If you’ve watched any courtroom drama, you have no doubt watched a scene where a witness takes the stand and identifies the perpetrator. Television shows and movies treat it as if that closes the case, because nothing is more reliable than someone who was at the scene of the crime as it happened.
Few things could be further from the truth. In reality, eyewitnesses are often wrong and make many mistakes. Studies show that it does not even matter if they’re confident or not; there is not a significant difference in accuracy. Eyewitnesses make mistakes and false identifications all the time, and it puts innocent people behind bars.
Why does this happen? Here are six potential reasons:
1. The person who committed the crime wore a disguise.
A disguise does not have to be elaborate. Something as simple as a wig could be enough to throw a witness off. Remember, they’re often watching the event take place very quickly, with little to no warning.
2. The witness was under extreme stress.
For instance, a person who a suspect forced to lie on the floor during a bank robbery may fear for their life.

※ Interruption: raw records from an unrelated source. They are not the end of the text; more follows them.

-- ==== Sys2Proof/Laws/PerInstr.lean ====
section
/-! SUPPORT. Statements for all instructions, one lemma per constructor. -/

namespace Sys2Proof.Laws.RoundTrip

/-- The encoding of a well-formed instruction decodes to it. -/
def Statement (i : Instr) : Prop := ∀ c : Config, i.wf c = true → decode c (encode i) = .instr i

theorem pre0 (b : Byte) : Statement (.pre0 b) := fun _ _ => rfl
theorem pre1 (b : Byte) : Statement (.pre1 b) := fun _ _ => rfl
theorem pre2 (b : Byte) : Statement (.pre2 b) := fun _ _ => rfl
theorem pre3 (b : Byte) : Statement (.pre3 b) := fun _ _ => rfl
theorem pre4 (b : Byte) : Statement (.pre4 b) := fun _ _ => rfl
theorem pre5 (b : Byte) : Statement (.pre5 b) := fun _ _ => rfl
theorem ver (b : Byte) : Statement (.ver b) := fun _ _ => rfl
theorem typeByte (b : Byte) : Statement (.typeByte b) := fun _ _ => rfl
theorem lenByte (b : Byte) : Statement (.lenByte b) := fun _ _ => rfl
theorem pay (b : Byte) : Statement (.pay b) := fun _ _ => rfl

/-- The sum in the encoding of `CSUM.BAD` differs from its byte. -/
theorem csumBad (b : Byte) : Statement (.csumBad b) := by
  intro c _
  have h : b ≠ b + 1#8 := by bv_omega
  simp [decode, encode, decodeByte, Stimulus.feed, h]

theorem csumRpc (b : Byte) : Statement (.csumRpc b) := by
  intro c _
  simp [decode, encode, decodeByte, Stimulus.feed]

theorem csumOther (b : Byte) : Statement (.csumOther b) := by
  intro c _
  simp [decode, encode, decodeByte, Stimulus.feed, Config.typeRpcCommand]

theorem idle : Statement .idle := fun _ _ => rfl
theorem reset : Statement .reset := fun _ _ => rfl

/-- A decoder row whose operands the decoder puts in that row. -/
theorem of_classify {row : DecoderRow} {p : List Byte} {verify : Bool} {c : Config} {i : Instr}
    (hi : i = row.toInstr p verify) (henc : (encode i).stim = .decode p verify) (h : classify c p verify = row) :
    decode c (encode i) = .instr i := by
  unfold decode
  rw [henc]
  simp [h, hi]

theorem decShort (p : List Byte) (v : Bool) : Statement (.decShort p v) := fun _ h =>
  of_classify (row := .short) rfl rfl (of_decide_eq_true h)
theorem decDlen (p : List Byte) (v : Bool) : Statement (.decDlen p v) := fun _ h =>
  of_classify (row := .dlen) rfl rfl (of_decide_eq_true h)
theorem decBadsum (p : List Byte) (v : Bool) : Statement (.decBadsum p v) := fun _ h =>
  of_classify (row := .badsum) rfl rfl (of_decide_eq_true h)
theorem wifiSettings (p : List Byte) (v : Bool) : Statement (.wifiSettings p v) := fun _ h =>
  of_classify (row := .wifiSettings) rfl rfl (of_decide_eq_true h)
theorem wifiSettingsOverrun (p : List Byte) (v : Bool) : Statement (.wifiSettingsOverrun p v) := fun _ h =>
  of_classify (row := .wifiSettingsOverrun) rfl rfl (of_decide_eq_true h)
theorem getCurrentState (p : List Byte) (v : Bool) : Statement (.getCurrentState p v) := fun _ h =>
  of_classify (row := .getCurrentState) rfl rfl (of_decide_eq_true h)
theorem getDeviceInfo (p : List Byte) (v : Bool) : Statement (.getDeviceInfo p v) := fun _ h =>
  of_classify (row := .getDeviceInfo) rfl rfl (of_decide_eq_true h)
theorem getWifiNetworks (p : List Byte) (v : Bool) : Statement (.getWifiNetworks p v) := fun _ h =>
  of_classify (row := .getWifiNetworks) rfl rfl (of_decide_eq_true h)
theorem otherCode (p : List Byte) (v : Bool) : Statement (.otherCode p v) := fun _ h =>
  of_classify (row := .other) rfl rfl (of_decide_eq_true h)

end Sys2Proof.Laws.RoundTrip
end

Stress makes it harder to process and retain information accurately. After the fact, the witness may struggle to recall what the robber really looked like.
3. Someone used weapons during the crime.

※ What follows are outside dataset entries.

/-- A receiver that has accepted the bytes, about to be presented the stimuli. -/
def after (c : Config) (bytes : List Byte) (inq : List Stimulus) : State :=
  { State.reset with cfg := c, pos := bytes.length, buf := Memory.writeAll [] 0 bytes, inq := inq }

/-- Preamble and version. -/
def hdr : List Byte := [0x49#8, 0x4D#8, 0x50#8, 0x52#8, 0x4F#8, 0x56#8, 0x01#8]

/-- The cursor and the outputs after an outcome. -/
def seen (r : Result) : Option (Nat × Acc × Event) :=
  match r with
  | .next t => some (t.pos, t.acc, t.ev)
  | .fault _ => none
  | .refused _ => none

/-- The decoder's answer after an outcome. -/
def answerOf (r : Result) : Option Verdict :=
  match r with
  | .next t => t.dec
  | .fault _ => none
  | .refused _ => none

/-- One byte fed after the bytes. -/
def feedAfter (bytes : List Byte) (b : Byte) : Option (Nat × Acc × Event) := seen (step (after cfgG bytes [.feed b]))

/-- One call of the decoder, as a step. -/
def call (p : List Byte) (verify : Bool) : Option Verdict := answerOf (step (after cfgG [] [.decode p verify]))

/-! ### Decoding: a word of each row, from the `select` column of the opcode table and R65, R74 -/

def ctxAt (pos : Nat) (l t x : Byte) : Context := ⟨pos, some l, some t, some x⟩

theorem test_decode_pre0 : decode cfgG ⟨.header 0, .feed 0x49#8⟩ = .instr (.pre0 0x49#8) := by decide
theorem test_decode_pre1 : decode cfgG ⟨.header 1, .feed 0x4D#8⟩ = .instr (.pre1 0x4D#8) := by decide
theorem test_decode_pre2 : decode cfgG ⟨.header 2, .feed 0x50#8⟩ = .instr (.pre2 0x50#8) := by decide
theorem test_decode_pre3 : decode cfgG ⟨.header 3, .feed 0x52#8⟩ = .instr (.pre3 0x52#8) := by decide
theorem test_decode_pre4 : decode cfgG ⟨.header 4, .feed 0x4F#8⟩ = .instr (.pre4 0x4F#8) := by decide
theorem test_decode_pre5 : decode cfgG ⟨.header 5, .feed 0x56#8⟩ = .instr (.pre5 0x56#8) := by decide
theorem test_decode_ver : decode cfgG ⟨.header 6, .feed 0x01#8⟩ = .instr (.ver 0x01#8) := by decide
theorem test_decode_type : decode cfgG ⟨.header 7, .feed 0x03#8⟩ = .instr (.typeByte 0x03#8) := by decide
theorem test_decode_len : decode cfgG ⟨.header 8, .feed 0xFF#8⟩ = .instr (.lenByte 0xFF#8) := by decide
/-- The last payload position, `8 + L`. -/
theorem test_decode_pay : decode cfgG ⟨ctxAt 10 0x02#8 0x03#8 0xE7#8, .feed 0x04#8⟩ = .instr (.pay 0x04#8) := by decide
/-- V5. -/
theorem test_decode_csum_bad : decode cfgG ⟨ctxAt 11 0x02#8 0x03#8 0xE7#8, .feed 0xE8#8⟩ = .instr (.csumBad 0xE8#8) := by decide
/-- V1. -/
theorem test_decode_csum_rpc : decode cfgG ⟨ctxAt 11 0x02#8 0x03#8 0xE7#8, .feed 0xE7#8⟩ = .instr (.csumRpc 0xE7#8) := by decide
/-- V8. -/
theorem test_decode_csum_other : decode cfgG ⟨ctxAt 10 0x01#8 0x01#8 0xE2#8, .feed 0xE2#8⟩ = .instr (.csumOther 0xE2#8) := by decide
/-- R120. -/
theorem test_decode_beyond : decode cfgG ⟨ctxAt 12 0x02#8 0x03#8 0xE7#8, .feed 0xE7#8⟩ = .reject .invariantBroken := by decide
theorem test_decode_idle : decode cfgG ⟨.header 4, .ports false none⟩ = .instr .idle := by decide
/-- R26: a byte on `in` is ignored. -/
theorem test_decode_reset : decode cfgG ⟨.header 4, .ports true (some 0x52#8)⟩ = .instr .reset := by decide
/-- DV2. -/
theorem test_decode_short : decode cfgG ⟨.header 0, .decode [0x04#8] false⟩ = .instr (.decShort [0x04#8] false) := by decide
/-- DV4. -/
theorem test_decode_dlen : decode cfgG ⟨.header 0, .decode [0x04#8, 0x00#8] true⟩ = .instr (.decDlen [0x04#8, 0x00#8] true) := by decide
/-- DV6. -/
theorem test_decode_badsum :
    decode cfgG ⟨.header 0, .decode [0x04#8, 0x00#8, 0x05#8] true⟩ = .instr (.decBadsum [0x04#8, 0x00#8, 0x05#8] true) := by decide
/-- DV14. -/
theorem test_decode_wifi :
    decode cfgG ⟨.header 0, .decode [0x01#8, 0x05#8, 0x01#8, 0x41#8, 0x01#8, 0x42#8, 0xFF#8] false⟩
      = .instr (.wifiSettings [0x01#8, 0x05#8, 0x01#8, 0x41#8, 0x01#8, 0x42#8, 0xFF#8] false) := by decide
/-- DV13. -/
theorem test_decode_overrun :
    decode cfgG ⟨.header 0, .decode [0x01#8, 0x03#8, 0x05#8, 0x61#8, 0x62#8] false⟩
      = .instr (.wifiSettingsOverrun [0x01#8, 0x03#8, 0x05#8, 0x61#8, 0x62#8] false) := by decide
/-- DV12. -/
theorem test_decode_gcs :
    decode cfgG ⟨.header 0, .decode [0x02#8, 0x00#8, 0x02#8] true⟩ = .instr (.getCurrentState [0x02#8, 0x00#8, 0x02#8] true) := by decide
/-- DV3. -/
theorem test_decode_gdi :
    decode cfgG ⟨.header 0, .decode [0x04#8, 0x00#8] false⟩ = .instr (.getDeviceInfo [0x04#8, 0x00#8] false) := by decide
/-- DV16, with `g` = 05. -/
theorem test_decode_gwn :
    decode cfgG ⟨.header 0, .decode [0x05#8, 0x00#8] false⟩ = .instr (.getWifiNetworks [0x05#8, 0x00#8] false) := by decide
/-- DV15. -/
theorem test_decode_other :
    decode cfgG ⟨.header 0, .decode [0x7E#8, 0x00#8] false⟩ = .instr (.otherCode [0x7E#8, 0x00#8] false) := by decide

This relates to the above, noting that stress makes accounts less reliable. Weapons increase stress levels. They also serve as a distraction. The witness may forget the person’s face because they really spent the entire incident watching a gun.

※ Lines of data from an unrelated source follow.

-- ==== Sys2Proof/Config.lean ====
section
/-! DEFINITION. The parameters of 00_scope.md rule R7. `OUT_CAPACITY` and `SRCLEN` are given by the host, so they stand in
State. One value is left free. -/

namespace Sys2Proof.Config

/-- `READ_MAX`: the widest `READBITS` or `PEEKBITS` the BitReader accepts (R7, decision D2). -/
def readMax : Nat := 16

/-- `HAS_PEEK`: `PEEKBITS` exists (R7, decision D3). -/
def hasPeek : Bool := true

/-- The 19 symbols of the CL alphabet (R6). -/
def clSymbols : Nat := 19

/-- The 286 symbols of the literal/length alphabet (R6). -/
def llSymbols : Nat := 286

/-- The 30 symbols of the distance alphabet (R6). -/
def dSymbols : Nat := 30

/-- The maximum code length of the CL alphabet (R5). -/
def clMaxLen : Nat := 7

/-- The maximum code length of the literal/length and distance alphabets (R4). -/
def maxLen : Nat := 15

/-- `MAX_LENGTH`, the largest back-reference length (R7). -/
def maxLength : Nat := 258

/-- `MAX_DISTANCE`, the largest back-reference distance (R7). -/
def maxDistance : Nat := 32768

/-- `NODES_CL`, the arena of the CL tree (R7, decision D25). -/
def nodesCl : Nat := 88

/-- `NODES_LL`, the arena of the literal/length tree (R7, decision D25). -/
def nodesLl : Nat := 2513

/-- `NODES_D`, the arena of the distance tree (R7, decision D25). -/
def nodesD : Nat := 361

/-- A FREE VALUE (entry 23): the error kind of the `k`-th read of a register that holds no value, one of the five that the
core raises. 93_implementation_defined.md I10 has the model take a fatal error there and names no kind. -/
opaque unwrittenErr : Nat → Fin 5

end Sys2Proof.Config
end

4. Officials rushed the identification.
A witness may feel pressure to identify the alleged criminal very quickly. This is not something officials should rush, but, if they do, it can lead to mistakes. A brief viewing time calls into question the accuracy of the identification, even if the witness feels confident.
5. The suspect and the witness have different ethnic backgrounds.
Unfortunately, people often struggle to identify people of other races than their own. Even when making an honest effort, they may mix up two other people of the same race. This is especially problematic when they only saw the suspect at the crime scene for a brief moment.
6. The suspect doesn’t have distinctive characteristics.
Many people appear unremarkable and do not stand out from one another. Without something like abnormal height, distinctive hair or visible tattoos, witnesses can’t always make accurate identifications. Someone who blends into a crowd also blends into a lineup.
When they get it wrong
Have you been accused of a crime because an eyewitness picked you out? It’s important to know how inaccurate these claims are and what legal options you have.